Director: Kevin Munroe (2016)
From Super Mario Bros. (1993) to Street Fighter (1995), Hollywood has a low scoring rate when trying to turn video games into cinema hits.
Never threatening the high score of soon to be remade Lara Croft: Tomb Raider (2001) or Resident Evil (2002), Ratchet And Clank features a defective robot and an alien mechanic teaming up to save the universe.
Based on the game of the same name, this is a poorly assembled and malfunctioning sci-fi animated adventure.
More a sugar fuelled distraction than a coherent movie, it’s written for and possibly by attention deficit kids wide eyed on popcorn and fizzy drinks.
David Kaye voices Crank, a defective War-bot. Unlike his monstrously armoured production line robot siblings, he’s petite, prissy and pacifist.
Clank is scheduled for demolition by Paul Giamatti’s Chairman Drek. He’s employed Armin Shimerman’s evil scientist Doctor Nefarious to build an army of robot assassins to annihilate the Galactic Rangers.
The Rangers are a dim and trigger happy team of celebrity loving law enforcers, lead by the square jawed and muscle bound buffoon Captain Qwark, voiced by Jim Ward.
Crash landing on a distant world, Clank is rescued by Ratchet. Energetically voiced by James Arnold Taylor, he’s some sort of orange space fox.
A small mechanic with big dreams, Ratchet whisks his new friend away to warn the Rangers.

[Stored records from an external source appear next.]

-- ==== Sys2Proof/Machine/Access.lean ====
section
/-! DEFINITION. Accesses of threads: when a load may be bound and a store performed (R243 to R249), reading parts of
lines through the caches, mapped stash ranges (R201), stores and atomics at their serialising points (R239, R384), undo
logs (R142, R143), and the checks of R371. -/
namespace Sys2Proof.Machine
open Sys2Proof

/-- Scopes in order (R1). -/
def scopeNum : Scope → Nat
  | .thread => 0 | .core => 1 | .tile => 2 | .quad => 3 | .dev => 4 | .sys => 5
/-- The scope is .dev or wider. -/
def devScope (sc : Scope) : Bool := 4 ≤ scopeNum sc

-- Stash storage.

/-- Byte address of an offset in a tile's stash. -/
def stashAddr (tile off : Nat) : Nat := 2 ^ 20 * tile + off % 2 ^ 20
/-- A stash line's number. -/
def stashLine (tile off : Nat) : Nat := 8192 * tile + off % 2 ^ 20 / 128
/-- n bytes of a stash as a number. -/
def State.stashNat (s : State) (tile off n : Nat) : Nat :=
  packElems 8 ((List.range n).map fun i => (cellRead s.stash.cells (stashAddr tile off + i)).toNat)
/-- The stash line that holds an offset. -/
def State.stashData (s : State) (tile off : Nat) : Line :=
  lineOf fun i => cellRead s.stash.cells (stashAddr tile (off / 128 * 128) + i)
/-- Write masked bytes of a stash line; a store of the whole line clears its poison (R42). -/
def State.stashWrite (s : State) (tile off : Nat) (mask : Line) (data : Line) : State :=
  let base := off / 128 * 128
  { s with stash := { s.stash with
      cells := cellsWrite s.stash.cells (stashAddr tile base) (lineBytes (mergeLine mask (s.stashData tile base) data)),
      poison := if mask == BitVec.allOnes 1024 then s.stash.poison.filter (· != stashLine tile off) else s.stash.poison } }

/-- A mapping applies to the accesses of threads, Porter jobs and matrix jobs (R200) (log entry 60). -/
def Agent.usesMaps : Agent → Bool
  | .thread _ | .porter _ _ | .matrix _ => true
  | .lodge _ | .launch _ | .host => false
/-- The mapping of a run on a tile that a global VA falls in, and the stash offset it gives (R200); a mapping that a service
slot made has run tag 16 (log entry 60). -/
def State.mapped (s : State) (w : Who) (va : Nat) : Option (Mapping × Nat) :=
  match s.stash.maps.find? fun m => m.tile == w.tile && m.run == w.run.getD 16 && decide (m.vbase ≤ va) &&
      decide (va < m.vbase + 4096 * m.pages) && w.agent.usesMaps with
  | some m => some (m, m.soff + (va - m.vbase))
  | none => none

/-- A mapped line, when it is not invalid. -/
def State.mapLine? (s : State) (tile off : Nat) : Option MapLine :=
  s.stash.lines.find? fun l => l.tile == tile && l.off == off / 128 * 128
/-- Make a mapped line invalid. -/
def State.dropMapLine (s : State) (tile off : Nat) : State :=
  { s with stash := { s.stash with lines := s.stash.lines.filter fun l => !(l.tile == tile && l.off == off / 128 * 128) } }

/-- The mapped line that an access goes through, where it holds what the access names (R201). -/
def State.mapHit (s : State) (w : Who) (p : Part) : Option MapLine :=
  if p.remote then none
  else match s.mapped w p.va with
    | some (_, off) => match s.mapLine? w.tile off with
      | some l => if l.key = p.key ∧ l.pa = p.pa / 128 then some l else none
      | none => none
    | none => none

/-- Write a dirty mapped line back to its tagged address, from where it stays clean (R203). The collapses that this causes are
charged to those whose stores stand in the line, and to the agent that asks for the write-back (R232, R251). The hint is that of the
instruction that writes it back, 0 for any other cause (R396). -/
def State.cleanMapLine (s : State) (tile off : Nat) (asker : List Agent) (hint : BitVec 3 := 0) : State :=
  match s.mapLine? tile off with
  | none => s
  | some l =>
    if !l.dirty then s
    else
      let s : State := { s with stash := { s.stash with lines := s.stash.lines.map fun x =>
        if x.tile == tile && x.off == l.off then { x with dirty := false, by_ := [], held := [] } else x } }
      let st : Storer :=
        { agent := .lodge tile, die := some (dieOfTile tile), core := none, run := none, key := Key.zero, specid := none,
          eager := l.cls.eager, probes := false, restore := false, atHome := false, via := some (tile, l.off),
          back := some (s.mapPoison l), hint := hint, charge := l.by_ ++ asker.filter fun a => !l.by_.contains a }
      (s.perform l.pa l.key (BitVec.allOnes 1024) (s.mapData l) st).2
/-- The dirty mapped lines of a tile. -/
def State.dirtyLines (s : State) (tile : Nat) : List MapLine := s.stash.lines.filter fun l => l.tile == tile && l.dirty
/-- A release of scope .quad or wider by an agent writes back the dirty mapped lines of its tile (R247, R248). -/
def State.cleanTile (s : State) (a : Agent) (tile : Nat) (scope : Scope) : State :=
  if 3 ≤ scopeNum scope then (s.dirtyLines tile).foldl (fun (s : State) (l : MapLine) => s.cleanMapLine tile l.off [a]) s
  else s
/-- A line leaves the mapping of a tile: written back where dirty, then invalid. -/
def State.evictMapLine (s : State) (tile off : Nat) (asker : List Agent) : State :=
  (s.cleanMapLine tile off asker).dropMapLine tile off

With the least possible attention to detail in the animation, character, plot or dialogue, it’s a manic, mirthless mash up of movie spare parts, many borrowed from the Star Wars films.
But sadly not just the good ones. There’s a planet destroying weapon and pod racing. Architecture is republican era Alderaan.

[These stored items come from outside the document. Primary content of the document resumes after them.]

/-- Place a last source in field B. -/
def Raw.withB (r : Raw) (f : BitVec 2 × BitVec 6 × BitVec 64) : Raw := { r with len := f.1, b := f.2.1, ext := f.2.2 }
/-- Place a last source in field A. -/
def Raw.withA (r : Raw) (f : BitVec 2 × BitVec 6 × BitVec 64) : Raw := { r with len := f.1, a := f.2.1, ext := f.2.2 }
/-- Place a last source in field C. -/
def Raw.withC (r : Raw) (f : BitVec 2 × BitVec 6 × BitVec 64) : Raw := { r with len := f.1, c := f.2.1, ext := f.2.2 }
/-- Place a memory operand. -/
def Raw.withAddr (r : Raw) (x : Addr) : Raw :=
  match x.disp with
  | none => { r with a := GReg.code x.base }
  | some v => { r with a := GReg.code x.base, len := 1, ext := v.setWidth 64 }
/-- Place the register number of sysr and sysw. -/
def Raw.withSel (r : Raw) : RegSel → Raw
  | .reg g => { r with a := GReg.code g }
  | .num n => { r with len := 1, ext := n.setWidth 64 }
/-- Place IMMA and IMMB. -/
def Raw.withImm (r : Raw) (a b : BitVec 32) : Raw := { r with len := 2, ext := b ++ a }
/-- Place an optional accumulator. -/
def Raw.withAcc (r : Raw) : Option WReg → Raw
  | none => r
  | some c => { r with c := WReg.code c }

/-- A shape-A scalar instruction. -/
def encS (h : Hdr) (op : BitVec 7) (ty : Ty) (sub : BitVec 4) (sat : Bool) (d a : GReg)
    (f : BitVec 2 × BitVec 6 × BitVec 64) : Raw :=
  { Raw.base h op (fnA ty sub sat 0) with d := GReg.code d, a := GReg.code a }.withB f
/-- A vector instruction with D, A and B in w registers. -/
def encV (h : Hdr) (op : BitVec 7) (ty : Ty) (sub : BitVec 4) (sat : Bool) (rm : BitVec 3) (d a b : WReg) : Raw :=
  { Raw.base h op (fnA ty sub sat rm) with d := WReg.code d, a := WReg.code a, b := WReg.code b }
/-- A vector instruction with D and A in w registers. -/
def encV1 (h : Hdr) (op : BitVec 7) (ty : Ty) (sub : BitVec 4) (sat : Bool) (rm : BitVec 3) (d a : WReg) : Raw :=
  { Raw.base h op (fnA ty sub sat rm) with d := WReg.code d, a := WReg.code a }
/-- A returning atomic. -/
def encAtom (h : Hdr) (op : AtomOp) (ty : Ty) (mo : MemOrd) (d : GReg) (x : Addr) (b : GReg) : Raw :=
  { Raw.base h (if op.code.1 then 0x6D else 0x6C) (fnM ty mo op.code.2) with
    d := GReg.code d, b := GReg.code b }.withAddr x
/-- A counter operation. -/
def encCtr (h : Hdr) (op : BitVec 7) (ty : Ty) (scope : Scope) (sub : BitVec 2) (x : Addr) : Raw :=
  (Raw.base h op (fnM ty ⟨scope, .relaxed, false⟩ sub)).withAddr x
/-- A Porter instruction. -/
def encPorter (h : Hdr) (op : BitVec 7) (ty : Ty) (sub : BitVec 4) (top : BitVec 3) (urg : Bool) (ctl immb : BitVec 32)
    (d a b c e : GReg) : Raw :=
  { Raw.base h op (fnX ty sub (top ++ BitVec.ofBool urg)) with
    d := GReg.code d, a := GReg.code a, b := GReg.code b, c := GReg.code c, e := GReg.code e }.withImm ctl immb
/-- A matrix job. -/
def encMatrix (h : Hdr) (tc : Ty) (sub : BitVec 4) (ctl ldc : BitVec 32) (d a b c e : BitVec 6) : Raw :=
  { Raw.base h 0x7E (fnX tc sub 0) with d := d, a := a, b := b, c := c, e := e }.withImm ctl ldc
/-- A plain shape-X instruction. -/
def encX (h : Hdr) (op : BitVec 7) (sub modx : BitVec 4) (d a b : BitVec 6) : Raw :=
  { Raw.base h op (fnX .none sub modx) with d := d, a := a, b := b }
/-- A control instruction with an offset. -/
def encOff (h : Hdr) (op : BitVec 7) (d : BitVec 6) (off : BitVec 32) : Raw :=
  { Raw.base h op 0 with d := d, len := 1, ext := off.setWidth 64 }
/-- idr, ucrr and ucrw. -/
def encNum (h : Hdr) (op : BitVec 7) (d a : BitVec 6) (num : BitVec 8) : Raw :=
  { Raw.base h op (num.setWidth 13) with d := d, a := a }
/-- A system instruction. -/
def encSys (h : Hdr) (sub modx : BitVec 4) : Raw := Raw.base h 0x7F (fnX .none sub modx)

The script throws in jokes about selfies and hashtags in a futile bid to be relevant. At one point a robot henchmen chews up a smartphone as punishment.
For the intended audience it’s probably the most terrifying moment in the whole film.
The release date is presumably to capitalise on the UK Bank holiday, pitching itself at all the kids too young to see Captain America: Civil War (2016) or have already seen The Jungle Book (2016) and Zootropolis (2016).
Sylvester Stallone, Rosario Dawson and John Goodman offer recognisable names to tempt unwary parents with a mirage of quality.
It’s game over already for this wannabee franchise.